_Exercise requirements_.
From the data underneath, reproduce exactly the stretch that begins at the line with "R65, R382). -/" and ends after the line with "BitVec.ofNat 32 k.nthr".

Collected data entries:
>>>
-- ==== Sys2Proof/Machine/Register.lean ====
section
/-! DEFINITION. The register instructions: special registers, runs of registers, shape tags (spec/03_register.md R60 to
R65, R382). -/

namespace Sys2Proof.Machine

/-- `sr.bsr` (R61). -/
def Block.bsr (k : Block) : Word := BitVec.ofNat 32 (k.reln.toNat * 2 + k.rfail.toNat)

/-- What SREAD gives a thread (R60, R382). -/
def readSr (s : State) (q : Iss) (n t : Nat) : Word :=
  let x := q.thr t
  let k := q.k
  match n with
  | 0 => BitVec.ofNat 32 t
  | 1 => k.bid
  | 2 => k.gidx
  | 3 => BitVec.ofNat 32 k.gblk
  | 4 => BitVec.ofNat 32 k.nthr
  | 5 => BitVec.ofNat 32 ((q.slotOf t).getD 0)
  | 6 => BitVec.ofNat 32 (k.core / 8 * 256 + k.core)
  | 7 => BitVec.ofNat 32 s.dev.rank
  | 8 => (s.core k.core).clock.extractLsb' 0 32
  | 9 => x.clkhi
  | 10 => x.hz.setWidth 32
  | 11 => x.tnext.setWidth 32
  | 12 => x.meet
  | 13 => x.fflags.setWidth 32
  | 14 => k.bsr
  | 15 => if x.esc.mark then 1 else 0
  | 16 => BitVec.ofNat 32 k.ctx
  | 17 => if s.sysMode k then 1 else 0
  | _ => k.tfa.extractLsb' 0 32

/-- The shape of a special register (R60). -/
def srShape (n : Nat) : Shape :=
  if n = 0 then .a 1
  else if n = 5 ∨ (8 ≤ n ∧ n ≤ 13) ∨ n = 15 then .g else .u

/-- The number of a special-register selector. -/
def srNum : Sel → Nat
  | .sr n => n.toNat
  | _ => 0

/-- SREAD (R62): reading `sr.clock` copies the counter's upper half to `sr.clkhi`. -/
def execSread (f : SForm) (s : State) : Host.Outcome State Fault Refusal :=
  issue (.sread f) always (fun q s =>
    let n := srNum f.a
    let s' := if n = 8 then s.modThrs q.b q.on fun _ x =>
      { x with clkhi := (s.core q.k.core).clock.extractLsb' 32 32 } else s
    if (srShape n).isG && q.k.narrow f.d 1 && !q.on.isEmpty then finish q (shapeTraps q 1 f.d) s
    else computeRun f.d 1 (fun _ => srShape n) (fun q _ t => .word (readSr s q n t)) q s') s

/-- SWRT to a special register by a thread (R60, R61, R63, R382). -/
def writeSr (b t n : Nat) (w : Word) (s : State) : State :=
  match n with
  | 13 => s.modThr b t fun x => { x with fflags := w.extractLsb' 0 5 }
  | 12 => s.modThr b t fun x => { x with meet := w }
  | 18 => s.modBlk b fun k => { k with tfa := k.tfa.extractLsb' 32 32 ++ (w &&& ~~~127#32) }
  | _ => s

/-- SWRT (R63): the threads write in slot order. -/
def execSwrt (f : SForm) (s : State) : Host.Outcome State Fault Refusal :=
  issue (.swrt f) always (fun q s =>
    let s := clearLong q s
    let traps := latchTraps q s
    finish q traps ((q.good traps).foldl (fun s t =>
      writeSr q.b t (srNum f.d) (q.k.src32 t (q.thr t) none f.a) s) s)) s

/-- The word `i` of a run that starts at a selector. -/
def runSel (sel : Sel) (i : Nat) : Sel :=
  match sel with
  | .v n => .v (n + BitVec.ofNat 8 i)
  | .o n => .o (n + BitVec.ofNat 4 i)
  | x => x

/-- A run of registers copied, in ascending order, each write of shape G (R64). -/
def copyRun (q : Iss) (d a : Sel) (n : Nat) (s : State) : State :=
  (List.range n).foldl (fun s i => s.modBlk q.b fun blk =>
    let blk' := blk.putReg (runSel d i) 0 (.g (q.on.map fun t => (t, q.k.regWord t (q.thr t) a i))) q.on (blk.covered q.on)
    q.on.foldl (fun blk t => blk.modThr t fun x => x.setLong false (runRegs (runSel d i) 1)) blk') s

/-- OPREF (R64). -/
def execOpref (f : Std) (s : State) : Host.Outcome State Fault Refusal :=
  issue (.opref f) always (fun q s => finish q [] (copyRun q f.d f.a ((runCount f).getD 0).toNat s)) s

/-- OPSAVE (R64): a narrow register in the run raises the shape trap before any register is written. -/
def execOpsave (f : Std) (s : State) : Host.Outcome State Fault Refusal :=
  issue (.opsave f) always (fun q s =>
    let n := ((runCount f).getD 0).toNat
    if q.k.narrow f.d n && !q.on.isEmpty then finish q (shapeTraps q 1 f.d) s
    else finish q [] (copyRun q f.d f.a n s)) s

/-- The number of a v register. -/
def vNum : Sel → Nat
  | .v n => n.toNat
  | _ => 0

/-- SHAPE (R65). -/
def execShape (f : Std) (s : State) : Host.Outcome State Fault Refusal :=
  issue (.shape f) always (fun q s =>
    match f.func.toNat with
    | 0 => computeRun f.d 1 (fun _ => .g) (fun q _ _ => .word (BitVec.ofNat 32 (q.k.vreg (vNum f.a)).tag)) q s
    | 1 =>
      if q.on.isEmpty then finish q [] s
      else if q.k.narrow f.d 1 then finish q (shapeTraps q 3 f.d) s
      else finish q [] (s.modBlk q.b fun k =>
        { k with v := Tab.put k.v (vNum f.d) (.g ((k.vreg (vNum f.d)).spread k.nthr)) })
    | _ =>
      let s := clearLong q s
      if (q.k.vreg (vNum f.a)).tag = 2 then finish q (shapeTraps q 2 f.a) s else finish q [] s) s

end Sys2Proof.Machine
end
<<<
_Response_.
R65, R382). -/

namespace Sys2Proof.Machine

/-- `sr.bsr` (R61). -/
def Block.bsr (k : Block) : Word := BitVec.ofNat 32 (k.reln.toNat * 2 + k.rfail.toNat)

/-- What SREAD gives a thread (R60, R382). -/
def readSr (s : State) (q : Iss) (n t : Nat) : Word :=
  let x := q.thr t
  let k := q.k
  match n with
  | 0 => BitVec.ofNat 32 t
  | 1 => k.bid
  | 2 => k.gidx
  | 3 => BitVec.ofNat 32 k.gblk
  | 4 => BitVec.ofNat 32 k.nthr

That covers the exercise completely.